Modified: llvm/trunk/lib/Transforms/InstCombine/InstCombineCompares.cpp
URL: http://llvm.org/viewvc/llvm-project/llvm/trunk/lib/Transforms/InstCombine/InstCombineCompares.cpp?rev=300252&r1=300251&r2=300252&view=diff
==============================================================================
--- llvm/trunk/lib/Transforms/InstCombine/InstCombineCompares.cpp (original)
+++ llvm/trunk/lib/Transforms/InstCombine/InstCombineCompares.cpp Thu Apr 13 15:29:59 2017
@@ -1178,6 +1178,373 @@ Instruction *InstCombiner::foldICmpAddOp
   Constant *C = Builder->getInt(CI->getValue()-1);
   return new ICmpInst(ICmpInst::ICMP_SLT, X, ConstantExpr::getSub(SMax, C));
 }
+#if 0
+/// FoldICmpDivCst - Fold "icmp pred, ([su]div X, DivRHS), CmpRHS" where DivRHS
+/// and CmpRHS are both known to be integer constants.
+Instruction *InstCombiner::FoldICmpDivCst(ICmpInst &ICI, BinaryOperator *DivI,
+                                          ConstantInt *DivRHS) {
+  ConstantInt *CmpRHS = cast<ConstantInt>(ICI.getOperand(1));
+  const APInt &CmpRHSV = CmpRHS->getValue();
+
+  // FIXME: If the operand types don't match the type of the divide
+  // then don't attempt this transform.

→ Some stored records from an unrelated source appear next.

-- ==== Sys2Proof/Laws/Ops.lean ====
section
/-! SUPPORT. What the frame of instruction forms answers, and what completing, waiting and taking a cause leave. -/

namespace Sys2Proof.Machine

open Sys2Proof

/-! ### The issuing fragment -/

theorem who_group {s : State} {k f : Nat} {w : Who} (h : s.who? k f = some w) :
    w.gid = k ∧ w.fid = f ∧ s.groups.get k = some w.g ∧ w.g.frag? f = some w.f := by
  unfold State.who? at h
  split at h
  · cases h
  · rename_i g hg
    split at h
    · cases h
    · rename_i fr hf
      cases h
      exact ⟨rfl, rfl, hg, hf⟩

theorem Issues.group {s : State} {w : Who} (h : Issues s w) : s.groups.get w.gid = some w.g :=
  (who_group h.2).2.2.1

theorem Issues.frag {s : State} {w : Who} (h : Issues s w) : w.g.frag? w.fid = some w.f := (who_group h.2).2.2.2

/-- An instruction form of the chosen fragment always answers a next state. -/
theorem run_of_issues {s : State} {w : Who} (h : Issues s w) (body : Who → Except Stop State) :
    run s body = .next (settle s w (body w)) := by
  unfold run
  rw [h.1]
  simp only [h.2]

theorem run_ok {s : State} {w : Who} {body : Who → Except Stop State} {t : State} (h : Issues s w) (hb : body w = .ok t) :
    run s body = .next t.endIssue := by rw [run_of_issues h, hb]; rfl

theorem run_cause {s : State} {w : Who} {body : Who → Except Stop State} {c : Nat} {tv : Option W64} (h : Issues s w)
    (hb : body w = .error (.cause c tv)) : run s body = .next (s.raisePrecise w c tv w.f.pc.addr).endIssue := by
  rw [run_of_issues h, hb]; rfl

theorem run_wait {s : State} {w : Who} {body : Who → Except Stop State} {x : Wait} {t : State} (h : Issues s w)
    (hb : body w = .error (.wait x t)) : run s body = .next (t.setWaiting w.gid w.fid x).endIssue := by
  rw [run_of_issues h, hb]; rfl

/-- Nothing but a missing fragment makes an instruction form fault, and none is ever refused. -/
theorem run_fault {s : State} {body : Who → Except Stop State} {e : Fault} (h : run s body = .fault e) : e = .noIssuer := by
  unfold run at h
  split at h
  · cases h; rfl
  · split at h
    · cases h; rfl
    · cases h

theorem run_not_refused (s : State) (body : Who → Except Stop State) (r : Refusal) : run s body ≠ .refused r := by
  unfold run
  split
  · simp
  · split <;> simp

/-! ### Completion -/

theorem goto_groups (s : State) (w : Who) (pc : Pc) (j : Bool) :
    (s.goto w pc j).groups = s.groups.upd w.gid (fun g =>
      { g.updFrag w.fid (fun f => { (f.arrive pc).issued with byTransfer := j })
        with retired := g.retired + 1, stalled := tickWindows g.stalled w.gid w.fid }) := rfl

@[simp] theorem goto_get_ne (s : State) (w : Who) (pc : Pc) (j : Bool) (k : Nat) (h : k ≠ w.gid) :
    (s.goto w pc j).groups.get k = s.groups.get k := by rw [goto_groups, Table.get_upd_ne _ _ _ _ h]

theorem goto_get_same {s : State} {w : Who} {g : Group} (h : s.groups.get w.gid = some g) (pc : Pc) (j : Bool) :
    (s.goto w pc j).groups.get w.gid = some
      { g.updFrag w.fid (fun f => { (f.arrive pc).issued with byTransfer := j })
        with retired := g.retired + 1, stalled := tickWindows g.stalled w.gid w.fid } := by
  rw [goto_groups, Table.get_upd_same, h]; rfl

theorem advance_eq (s : State) (w : Who) : s.advance w = s.goto w w.f.pc.next false := rfl

/-- Completion leaves every memory byte and every register as it stands. -/
theorem goto_readLoc (s : State) (w : Who) (pc : Pc) (j : Bool) (core : Nat) (x : Loc) :
    (s.goto w pc j).readLoc core x = s.readLoc core x := by
  cases x with
  | vreg g n l b =>
    simp only [State.readLoc]
    by_cases h : g = w.gid
    · subst h
      cases hg : s.groups.get w.gid with
      | none => rw [goto_groups, Table.get_upd_same, hg]; rfl
      | some y => rw [goto_get_same hg]; rfl
    · rw [goto_get_ne _ _ _ _ _ h]
  | sreg g n b =>
    simp only [State.readLoc]
    by_cases h : g = w.gid
    · subst h
      cases hg : s.groups.get w.gid with
      | none => rw [goto_groups, Table.get_upd_same, hg]; rfl
      | some y => rw [goto_get_same hg]; rfl
    · rw [goto_get_ne _ _ _ _ _ h]
  | _ => rfl

/-! ### Registers -/

@[simp] theorem Group.s?_setS_same (g : Group) (n : Nat) (x : W64) : (g.setS n x).s? n = x :=
  getD_setAt_same 0 g.s n x

theorem Group.s?_setS_ne (g : Group) (n k : Nat) (x : W64) (h : k ≠ n) : (g.setS n x).s? k = g.s? k :=
  getD_setAt_ne 0 g.s n k x h

@[simp] theorem Group.setS_v (g : Group) (n : Nat) (x : W64) : (g.setS n x).v = g.v := rfl
@[simp] theorem Group.setLanes_s (g : Group) (n : Nat) (m : W32) (x : Nat → W32) : (g.setLanes n m x).s = g.s := rfl

theorem rowOf_getD (f : Nat → W32) (l : Nat) (h : l < 32) : (rowOf f).getD l 0 = f l := by
  simp [rowOf, List.getD, h]

/-- A masked write of one vector register: the lanes of the mask take their values, everything else stays. -/
theorem Group.lane_setLanes (g : Group) (n k l : Nat) (m : W32) (x : Nat → W32) (h : l < 32) :
    (g.setLanes n m x).lane k l = if k = n ∧ laneIn m l = true then x l else g.lane k l := by
  unfold Group.setLanes Group.lane Group.row
  by_cases hk : k = n
  · subst hk
    simp only [getD_setAt_same, rowOf_getD _ _ h, true_and]
  · simp only [getD_setAt_ne _ _ _ _ _ hk, hk, false_and, if_false]

theorem updFrag_frags (g : Group) (fid : Nat) (h : Frag → Frag) :
    (g.updFrag fid h).frags = g.frags.map (fun f => if f.id == fid then h f else f) := rfl

end Sys2Proof.Machine
end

The code below doesn't have the
+  // logic to deal with a signed divide and an unsigned compare (and
+  // vice versa). This is because (x /s C1) <s C2  produces different
+  // results than (x /s C1) <u C2 or (x /u C1) <s C2 or even
+  // (x /u C1) <u C2.  Simply casting the operands and result won't
+  // work. :(  The if statement below tests that condition and bails
+  // if it finds it.
+  bool DivIsSigned = DivI->getOpcode() == Instruction::SDiv;
+  if (!ICI.isEquality() && DivIsSigned != ICI.isSigned())
+    return nullptr;
+  if (DivRHS->isZero())
+    return nullptr; // The ProdOV computation fails on divide by zero.
+  if (DivIsSigned && DivRHS->isAllOnesValue())

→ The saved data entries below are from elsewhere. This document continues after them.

-- ==== Sys2Proof/Tests/Witness5.lean ====
section
/-! SUPPORT. For each statement about events, queues, the market's instants and management, states that meet its hypotheses,
clause by clause. -/

namespace Sys2Proof.Tests

open Sys2Proof Sys2Proof.Machine

set_option Elab.async false

/-! ### Engines, issue and retirement -/

def eng (f : Engines → Engines) (s : State) : State := gr (fun g => { g with eng := f g.eng }) s

/-- A batch of one copy; a gather; an entry of the send queue; a full reduction; a full collective of one; a form and the two steps
of a loop. The ring's waits have a witness of their own. -/
theorem witness_EnginesComplete :
    let there (s : State) : Bool := s.groups.get 0 == some (me s).g && s.onCore (me s).g
    let c : CopyOp := ⟨4, .spans [⟨0x20000, 0x30000, 3⟩], none, none, false⟩
    let batch := eng (fun e => { e with closed := [(1, [c])] }) base
    let gth := eng (fun e => { e with gth := 1, gathers := [⟨4, false, 8, [(31, 0x20000, 0x30000)], none⟩] }) base
    let send := eng (fun e => { e with net := 1, sends := [⟨4, 0x20000, zeroRow, none⟩] }) base
    let red : State := { base with clusters := base.clusters.upd 0 (fun k => { k with reds := [⟨0, 0x80, 0, 1, [(0, 4, zeroRow)], false⟩] }) }
    let g1 : CollGen := ⟨(0, 0x40000), 1, 0, .gath, 1, [⟨0, 0, 4, 0x30000, [(7, false)]⟩], false⟩
    let coll : State := { base with colls := [(3, g1)] }
    let mx (i : Instr) := eng (fun e => { e with mx := 1, matrix := { e.matrix with
      queue := [⟨4, i, 0x11, 0, 0, 0x20000, 0x30000, 0x0008000800040004, none⟩] } }) base
    let head (s : State) : Option MxDone := (s.mxHead 0 (me s).g).map (s.runMx 0 (me s).g)
    (there batch = true ∧ (((me batch).g.eng.batch 1).filter (batch.copyLive (me batch).g)).length = 1 ∧
      okB (batch.copyMoves 0 (me batch).g c) = true) ∧
    (there gth = true ∧ gth.stillHeld (me gth).g none = false ∧
      (me gth).g.eng.gathers.all (fun o => okB (gth.spansMoves 0 (me gth).g o.spans)) = true) ∧
    (there send = true ∧ okB (send.entryMoves 0 (me send).g 0x20000 zeroRow) = true) ∧
    (there red = true ∧ (red.clusters.get 0).any (fun k => k.reds.any (fun r => decide (r.count ≤ r.rows.length) && !r.mixed)) = true) ∧
    (there coll = true ∧ g1.full = true ∧ g1.mixed = false ∧
      (match coll.collDst 0 0x30000 (coll.collResult g1) with | .ready _ => true | _ => false) = true) ∧
    (there (mx (.mxzero .one (args (.v 0) (.v 0) (.v 0) 0))) = true ∧
      (match head (mx (.mxzero .one (args (.v 0) (.v 0) (.v 0) 0))) with | some (.done _) => true | _ => false) = true) ∧
    (match head (mx (.mxloop (args (.v 0) (.v 0) (.v 0) 0x40002))) with | some (.more _) => true | _ => false) = true ∧
    ((me gth).g.eng.gathers.length = 1 ∧ (me gth).g.eng.copies = []) := by decide +kernel

/-- A ready fragment of age 1024; a logged load; a held one, whole or not; a side-logged store; a dirty line of 64 µs; a foreign
one. -/
theorem witness_IssueAndRetirement :
    let s := fr (fun f => { f with age := 1024 }) { base with cur := none }
    let i := Instr.ld .b32 (mem 3 (.v 4) (.s 1) (.v 0) 0)
    let st := Instr.st .b32 (mem 3 (.v 0) (.s 1) (.v 4) 0)
    let log (o : MemOp) : State := { base with ops := [o] }
    let done (s : State) (i : Instr) (o : MemOp) : Bool := (accForm i).any (fun a =>
      (match s.performOp (me s).g o a fadd32 with | .done _ _ => true | _ => false) && !s.windowWaits (me s) a o.lanes)
    let issuer (s : State) : Bool :=
      let p := s.parkQueues 0 false
      (p.cores.get 0).any (fun c => (p.nextIssuer 0 (p.urgentNow 0 false c) (p.idleNow (p.lastNow (c.last false) (c.starts false)))
        (c.takenBy true p.clock) (p.reserved 0 false c) (p.readySide 0 false)).isSome)
    let hurry : State := { s with cores := s.cores.upd 0 (fun c => { c with urgentC := [(me s).key] }) }
    let o := logged 4 i 0x20000
    let h : MemOp := { o with stage := .held }
    let w : MemOp := { h with whole := true }
    let wh := fr (fun f => { f with status := .waiting (.access 4) }) (log w)
    let d : MemOp := { logged 4 st 0x20000 with stage := .sideLogged }
    let dirty : State := { ((base.ensure 0 0 0x400 false).writeBytes 0 0 0 .normal [.spa 0x20000] [1]) with clock := 115200 }
    let foreign : State := { ((cx (fun c => { c with home := 1 }) base).ensure 0 0 0x400 false) with clock := 115200 }
    (issuer s = true ∧ s.mgmt.thermal = .none ∧ issuer hurry = true) ∧
    (s.who? 0 0 = some (me s) ∧ (me s).f.age = 1024 ∧ s.isReady (me s) = true ∧
      (s.cores.get 0).all (fun c => !(c.urgent false).contains (me s).key) = true) ∧
    ((log o).op? 4 = some o ∧ ((log o).opWho o).isSome = true ∧ orderedBehind (olderThan 4 (log o).ops) 0 (me (log o)).g.who
      ⟨4, .load, plain, false⟩ o.lanes = false ∧ done (log o) i o = true ∧ done ((log o).resent 4) i o = true) ∧
    ((log h).op? 4 = some h ∧ (log h).accessHeld h (me (log h)) = false ∧ wh.op? 4 = some w ∧
      wh.accessHeld w (me wh) = false ∧ (me wh).f.status = .waiting (.access 4)) ∧
    (done (log d) st d = true ∧ (log d).onCore (me (log d)).g = true) ∧
    (memsOk dirty = true ∧ (dirty.l1At 0 0x400).any (fun l => l.isDirty && decide (115200 ≤ (dirty.clock - l.written).toNat)) = true) ∧
    ((foreign.l1At 0 0x400).any (fun l => foreign.homeDie l.ctx 0x400 != coreDie 0 &&
      decide (115200 ≤ (foreign.clock - l.filled).toNat)) = true) := by decide +kernel

/-- A packet in order, one whose payload is corrupt and one at a full buffer, of a logged access and of none, on a route without
timeouts and with two. -/
theorem witness_IssueAndRetirement_packets :
    let o := logged 4 (.ld .b32 (mem 3 (.v 4) (.s 1) (.v 0) 0)) 0x20000
    let s : State := { base with ops := [o] }
    let h : List Byte := [0x31, 0x32, 0x33, 0x34, 0x35, 0x36, 0x37, 0x38, 0x39]
    let good (op : Nat) : PacketLoss := ⟨op, 0, 0, 1, 0, h, crc32 h, [], crc32 [], false⟩
    let bad : PacketLoss := { good 4 with payload := [1] }
    let full : PacketLoss := { good 9 with full := true }
    let route : Route := ⟨0, 1, 0⟩
    let late : State := { s with fabric := { s.fabric with timeouts := [(route.number, 2)] } }
    crc32 h = 0xCBF43926 ∧ (isCorrupt (good 4) = false ∧ (good 4).full = false) ∧ isCorrupt bad = true ∧ isCorrupt full = false ∧
      (s.op? 4 = some o ∧ (s.groups.get 0).isSome = true) ∧ s.op? 9 = none ∧ s.fabric.timeouts.get route.number = none ∧
      late.fabric.timeouts.get route.number = some 2 := by decide +kernel

/-! ### Ends, placement and pre-emption -/

/-- The context holds one half-cluster and may place the loaded task. -/
def leased (s : State) : State :=
  cx (fun c => { c with held := { c.held with units := { c.held.units with clu := [0] } } }) s

/-- A task of the same context that is to be placed, with its command. -/
def waiting (s : State) : State :=
  let t : Task := { Task.fresh 0 5 none { loadedLaunch with vregc := 8, reads := [], writes := [] } with cmd := 5 }
  { leased s with tasks := s.tasks.set 7 t, cmds := s.cmds.set 5 ⟨0, 0, false, 0, false, none⟩,
                  fe := { s.fe with cands := [⟨0, .hostQueue 0, 7, 0, 0, some 0, false, false⟩] }, clock := 115200 }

+    return nullptr; // The overflow computation also screws up here
+  if (DivRHS->isOne()) {
+    // This eliminates some funny cases with INT_MIN.
+    ICI.setOperand(0, DivI->getOperand(0));   // X/1 == X.
+    return &ICI;
+  }
+
+  // Compute Prod = CI * DivRHS. We are essentially solving an equation
+  // of form X/C1=C2. We solve for X by multiplying C1 (DivRHS) and
+  // C2 (CI). By solving for X we can turn this into a range check
+  // instead of computing a divide.
+  Constant *Prod = ConstantExpr::getMul(CmpRHS, DivRHS);
+
+  // Determine if the product overflows by seeing if the product is
+  // not equal to the divide. Make sure we do the same kind of divide
+  // as in the LHS instruction that we're folding.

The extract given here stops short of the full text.